Step 2: Run the training script
===============================================

To run the training process, we simply need to call two functions:

1. ``Config``: it reads the directory of the configs specified in Step 1 and do some processing to form a complete configuration.
2. ``Runner``: it reads the configuration and setups the whole pipeline for training, evaluation and generation.


The following code is an example, which is a copy from *examples/train_nhp.py*.


.. code-block:: python

    import argparse
    from easy_tpp.config_factory import Config
    from easy_tpp.runner import Runner


    def main():
        parser = argparse.ArgumentParser()

        parser.add_argument('--config_dir', type=str, required=False, default='configs/experiment_config.yaml',
                            help='Dir of configuration yaml to train and evaluate the model.')

        parser.add_argument('--experiment_id', type=str, required=False, default='RMTPP_train',
                            help='Experiment id in the config file.')

        args = parser.parse_args()

        config = Config.build_from_yaml_file(args.config_dir, experiment_id=args.experiment_id)

        model_runner = Runner.build_from_config(config)

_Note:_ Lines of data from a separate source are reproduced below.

/-- Settles O18: the tail is cut, so the Image of sentinel indices is committed. -/
theorem decodeDegenerateImage : Obligations.DecodeDegenerateImage := by
  unfold Obligations.DecodeDegenerateImage
  intro s hready hports hn hshort hacc
  obtain ⟨p, hcursor, hout, hexec⟩ := exec_decode_of_degenerate hready hports hn hshort hacc
  have hgeo := geometryOk_of_accepted hacc
  obtain ⟨hw, hh⟩ := degenerateImage_size (info := (streamHeader s).info) hgeo
  have himage := commitImage_image_of_indexed (degenerateImage (streamHeader s).info)
    { prologue s with hdr := streamHeader s } rfl
  obtain ⟨-, -, hwb, -, hh16⟩ := hgeo
  have hb := (streamHeader s).bpl.isLt
  refine ⟨_, hexec, ?_, ?_⟩
  · rw [← hcursor, ← hout]
    exact endCommand_ended _ _ _
  · simp only [endCommand_image, setResults_image, himage, hw, hh, degenerateImage_pix]
    refine ⟨rfl, Header.info_w hacc, Header.info_h hacc, rfl, rfl, rfl, rfl, ?_, ?_, rfl, by simp [KeepsOperands]⟩
    · exact (BitVec.toNat_ofNat _ _).trans (Nat.mod_eq_of_lt (by omega))
    · exact (BitVec.toNat_ofNat _ _).trans (Nat.mod_eq_of_lt (by omega))

end Sys2Proof.Proofs
end

section
/-! PROOFS. The code forms of a running body (spec/41_rle_decoder.md R180, R181, R183, R187): the fetch of one code
against `decodeCode`, what LIT and RUN write, and where code forms and commands stop. -/

namespace Sys2Proof.Machine

open Host

/-! ### The fetch of one code (R183) -/

/-- A code that decodes is one byte that is no marker, or a marker and its value byte. -/
theorem decodeCode_eq_ok {bytes left : List Byte} {i : Instr} :
    decodeCode bytes = .ok (i, left) ↔
      (∃ b, bytes = b :: left ∧ isMarker b = false ∧ i = .lit b) ∨
      (∃ b v, bytes = b :: v :: left ∧ isMarker b = true ∧ i = .run (b.extractLsb' 0 6) v) := by
  constructor
  · intro h
    match bytes with
    | [] => cases h
    | b :: rest =>
      cases hb : isMarker b with
      | false =>
        rw [decodeCode_of_not_marker hb] at h
        cases h
        exact .inl ⟨b, rfl, hb, rfl⟩
      | true =>
        match rest with
        | [] => simp [decodeCode, hb] at h
        | v :: rest =>
          rw [decodeCode_of_marker hb] at h
          cases h
          exact .inr ⟨b, v, rfl, hb, rfl⟩
  · rintro (⟨b, rfl, hb, rfl⟩ | ⟨b, v, rfl, hb, rfl⟩)
    · exact decodeCode_of_not_marker hb left
    · exact decodeCode_of_marker hb v left

/-- The ports after a code's bytes, up to `left`, were read. -/
def Ports.consumedTo (left : List Byte) (p : Ports) : Ports :=
  { p with input := left, cursor := p.cursor + (p.input.length - left.length) }

theorem consumedTo_of_one {p : Ports} {b : Byte} {left : List Byte} (hp : p.input = b :: left) :
    p.consumedTo left = { p with input := left, cursor := p.cursor + 1 } := by
  have hlen : p.input.length - left.length = 1 := by rw [hp, List.length_cons]; omega
  rw [Ports.consumedTo, hlen]

theorem consumedTo_of_two {p : Ports} {b v : Byte} {left : List Byte} (hp : p.input = b :: v :: left) :
    p.consumedTo left = { p with input := left, cursor := p.cursor + 2 } := by
  have hlen : p.input.length - left.length = 2 := by rw [hp, List.length_cons, List.length_cons]; omega
  rw [Ports.consumedTo, hlen]

/-- The core fetches the code that `decodeCode` reads from the input. -/
theorem fetchCode_of_decodeCode {p : Ports} {i : Instr} {left : List Byte} (hd : p.draws = [])
    (h : decodeCode p.input = .ok (i, left)) : fetchCode p = .ok (some i) (p.consumedTo left) := by
  have ha : p.Answering := by simp [Ports.Answering, hd]
  obtain ⟨b, hp, hb, rfl⟩ | ⟨b, v, hp, hb, rfl⟩ := decodeCode_eq_ok.mp h
  · rw [fetchCode_lit ha hp hb, consumedTo_of_one hp]
    simp [Ports.answered, hd]
  · rw [fetchCode_run ha hp hb, consumedTo_of_two hp]
    simp [Ports.answered, hd]

/-- What a code step makes of the outcome of its code (R184). -/
def afterRun : Outcome State Fault Refusal → Outcome State Fault Refusal
  | .next t => afterCode t
  | .fault why => .fault why
  | .refused why => .refused why

@[simp] theorem afterRun_next (t : State) : afterRun (.next t) = afterCode t := rfl

/-- One code granted to a running body, when it decodes: its bytes are consumed, it runs, and the engine goes on to
its next boundary (log 9). -/
theorem step_of_grant_code {s : State} {e : Engine} {i : Instr} {left : List Byte} {rest : List HostOp}
    (hs : s.phase = .body e) (hhost : s.host = .grant .code :: rest) (hd : s.ports.draws = [])
    (hcode : decodeCode s.ports.input = .ok (i, left)) :
    step s = afterRun (exec i { s with host := rest, ports := s.ports.consumedTo left }) := by
  have hmove : step s = codeStep exec { s with host := rest } := by
    simp [step, agentsMove, hhost, hostMove, coreMove, hs]
  rw [hmove]
  simp only [codeStep, hs, fetchCode_of_decodeCode hd hcode]
  rfl

/-! ### What a code form writes (R180, R181) -/

/-- What stands in LINE after `k` copies of `v` from position `x` on. -/
def copiesAt (buf : List Byte) (x k : Nat) (v : Byte) : List Byte :=
  buf.take x ++ List.replicate k v ++ buf.drop (x + k)

section Copies
variable {buf : List Byte} {x k : Nat} {v : Byte}

/-- The copies are a buffer write inside LINE. -/
theorem memWrite_copiesAt (h : x + k ≤ buf.length) :
    memWrite buf.length buf x (List.replicate k v) = some (copiesAt buf x k v) :=
  memWrite_eq_some.mpr ⟨by simpa using h, by omega, by simp [copiesAt]⟩

theorem copiesAt_length (h : x + k ≤ buf.length) : (copiesAt buf x k v).length = buf.length := by
  have hlen := memWrite_length (memWrite_copiesAt (v := v) h)
  rwa [List.length_replicate, max_eq_left h] at hlen

theorem copiesAt_getElem?_copied (h : x + k ≤ buf.length) {j : Nat} (hx : x ≤ j) (hk : j < x + k) :
    (copiesAt buf x k v)[j]? = some v := by
  obtain ⟨i, rfl⟩ := Nat.exists_eq_add_of_le hx
  have hi : i < k := by omega
  rw [memWrite_getElem?_same (memWrite_copiesAt h) (by simpa using hi), List.getElem?_replicate_of_lt hi]

theorem copiesAt_getElem?_other (h : x + k ≤ buf.length) {j : Nat} (hj : j < x ∨ x + k ≤ j) :
    (copiesAt buf x k v)[j]? = buf[j]? :=
  memWrite_getElem?_other (memWrite_copiesAt h) (by simpa using hj)

@[simp] theorem copiesAt_zero (buf : List Byte) (x : Nat) (v : Byte) : copiesAt buf x 0 v = buf := by
  simp [copiesAt]

theorem copiesAt_one (h : x < buf.length) : copiesAt buf x 1 v = buf.set x v := by
  simp [copiesAt, List.set_eq_take_append_cons_drop, h]

end Copies

/-- `execCode_in_body` in terms of `copiesAt`. -/
theorem execCode_copies {n : Nat} {v : Byte} {s : State} {e : Engine} (hs : s.phase = .body e) (hx : e.x ≤ e.lineLen)
    (hb : e.lineLen ≤ lineBound) (hl : s.line.length = e.lineLen) :
    execCode n v s = .next { s with
      phase := .body { e with
        x := e.x + min n (e.lineLen - e.x), rem := n - min n (e.lineLen - e.x), val := v }
      line := copiesAt s.line e.x (min n (e.lineLen - e.x)) v } :=
  execCode_in_body hs hx hb hl

/-- At a code boundary a run of no copies changes `val` only (R187). -/
theorem exec_zeroRun_of_atCode {v : Byte} {s : State} {e : Engine} (hs : s.phase = .body e)
    (hb : e.lineLen ≤ lineBound) (hat : e.AtCode s.line) :
    exec (.run 0#6 v) s = .next { s with phase := .body { e with val := v } } := by
  obtain ⟨hx, hrem, -, hl⟩ := hat
  calc exec (.run 0#6 v) s = execCode 0 v s := rfl
    _ = _ := by simp [execCode_copies hs hx.le hb hl, hrem]

/-- An engine that stands at a code boundary already stays there. -/
theorem afterCode_of_atCode {s : State} {e : Engine} (hs : s.phase = .body e) (hy : e.y < e.lines)
    (hat : e.AtCode s.line) : afterCode s = .next s := by
  obtain ⟨hx, -, hrun, -⟩ := hat
  have hsettle := settle_at_boundary s.cfg (Nat.sub_ne_zero_of_lt hy) s.line s.ports hx hrun
  simp only [afterCode, hs, hsettle, continueBody, hy, if_true]
  rw [← hs]

/-! ### Where the two levels stop -/

/-- A command does not begin while another is in its body or waits for a silent port (log 30). -/
theorem exec_of_not_ready {i : Instr} {s : State} (hcode : ¬ isCodeForm i) (h : ¬ s.Ready) :
    exec i s = .fault .cmdWhileBusy := by
  obtain ⟨body, hexec, -⟩ := exec_ignoresScratch hcode
  rw [hexec, runCommand_of_not_ready h]

end Sys2Proof.Machine

namespace Sys2Proof.Proofs

open Sys2Proof Sys2Proof.Machine Host

/-- Settles O9: with a position left, one copy is written there and the run is over. -/
theorem litWritesOneCopy : Obligations.LitWritesOneCopy := by
  unfold Obligations.LitWritesOneCopy
  intro s e v hs hx hb hl
  have hone : min 1 (e.lineLen - e.x) = 1 := by omega
  calc exec (.lit v) s = execCode 1 v s := rfl
    _ = _ := by rw [execCode_copies hs hx.le hb hl, hone, copiesAt_one (by omega)]

/-- Settles O10: the new LINE is the old one with the copies in it. -/
theorem runWritesCopies : Obligations.RunWritesCopies := by
  unfold Obligations.RunWritesCopies
  intro s e n v hs hx hb hl
  have hfits : e.x + min n.toNat (e.lineLen - e.x) ≤ s.line.length := by omega
  exact ⟨_, execCode_copies hs hx.le hb hl, (copiesAt_length hfits).trans hl,
    fun _ hge hlt => copiesAt_getElem?_copied hfits hge hlt, fun _ hj => copiesAt_getElem?_other hfits hj⟩

/-- Settles O7: a granted code step fetches what `decodeCode` reads. -/
theorem stepRunsFetchedCode : Obligations.StepRunsFetchedCode := by
  unfold Obligations.StepRunsFetchedCode
  intro s e i left rest hs hhost hd hcode
  exact step_of_grant_code hs hhost hd hcode

/-- Settles O11: the run of no copies leaves the engine at the code boundary where the invariant has it. -/
theorem zeroRunIsTwoByteNop : Obligations.ZeroRunIsTwoByteNop := by
  unfold Obligations.ZeroRunIsTwoByteNop
  intro s e v left rest hinv hs hhost hd hin
  obtain ⟨-, -, -, -, -, hphase⟩ := hinv
  obtain ⟨⟨hb, -⟩, -, hy, hat⟩ := engineOk_iff.mp (hphase e (by simp [hs, Phase.engine]))
  have hcode : decodeCode s.ports.input = .ok (.run 0#6 v, left) := by rw [hin]; rfl
  rw [step_of_grant_code hs hhost hd hcode, consumedTo_of_two hin,
    exec_zeroRun_of_atCode (by exact hs) hb (by exact hat), afterRun_next]
  exact afterCode_of_atCode rfl hy hat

        model_runner.run()


    if __name__ == '__main__':
        main()





Checkout the output
========================


During training, the log, the best model based on valid set performance, the complete configuration file are all saved. The directory of the saved files is specified in 'base' of ``model_config.yaml``, i.e.,



In the `./checkpoints/` folder, one find the correct subfolder by concatenating the 'experiment_id' and running timestamps. Inside that subfolder, there is a complete configuration file, e.g., ``NHP_train_output.yaml`` that records all the information used in the pipeline. The

.. code-block:: yaml

    data_config:
      train_dir: ../data/conttime/train.pkl
      valid_dir: ../data/conttime/dev.pkl
      test_dir: ../data/conttime/test.pkl
      specs:
        num_event_types_pad: 6
        num_event_types: 5
        event_pad_index: 5
      data_format: pkl
    base_config:
      stage: train
      backend: tensorflow
      dataset_id: conttime
      runner_id: std_tpp
      model_id: RMTPP
      base_dir: ./checkpoints/
      exp_id: RMTPP_train
      log_folder: ./checkpoints/98888_4299965824_221205-153425
      saved_model_dir: ./checkpoints/98888_4299965824_221205-153425/models/saved_model
      saved_log_dir: ./checkpoints/98888_4299965824_221205-153425/log
      output_config_dir: ./checkpoints/98888_4299965824_221205-153425/RMTPP_train_output.yaml
    model_config:
      hidden_size: 32
      time_emb_size: 16
      num_layers: 2
      num_heads: 2
      mc_num_sample_per_step: 20
      sharing_param_layer: false
      loss_integral_num_sample_per_step: 20
      dropout: 0.0
      use_ln: false
      seed: 2019
      gpu: 0
      thinning_params:
        num_seq: 10
        num_sample: 1
        num_exp: 500
        look_ahead_time: 10
        patience_counter: 5
        over_sample_rate: 5
        num_samples_boundary: 5
        dtime_max: 5
        num_step_gen: 1
      trainer:
        batch_size: 256
        max_epoch: 10
        shuffle: false
        optimizer: adam
        learning_rate: 0.001
        valid_freq: 1
        use_tfb: false
        metrics:
        - acc
        - rmse
        seq_pad_end: true
      is_training: true
      num_event_types_pad: 6
      num_event_types: 5
      event_pad_index: 5
      model_id: RMTPP



If we set ``use_tfb`` to ``true``, it means we can launch the tensorboard to track the training process, one
can see `Running Tensorboard <../advanced/tensorboard.html>`_ for details.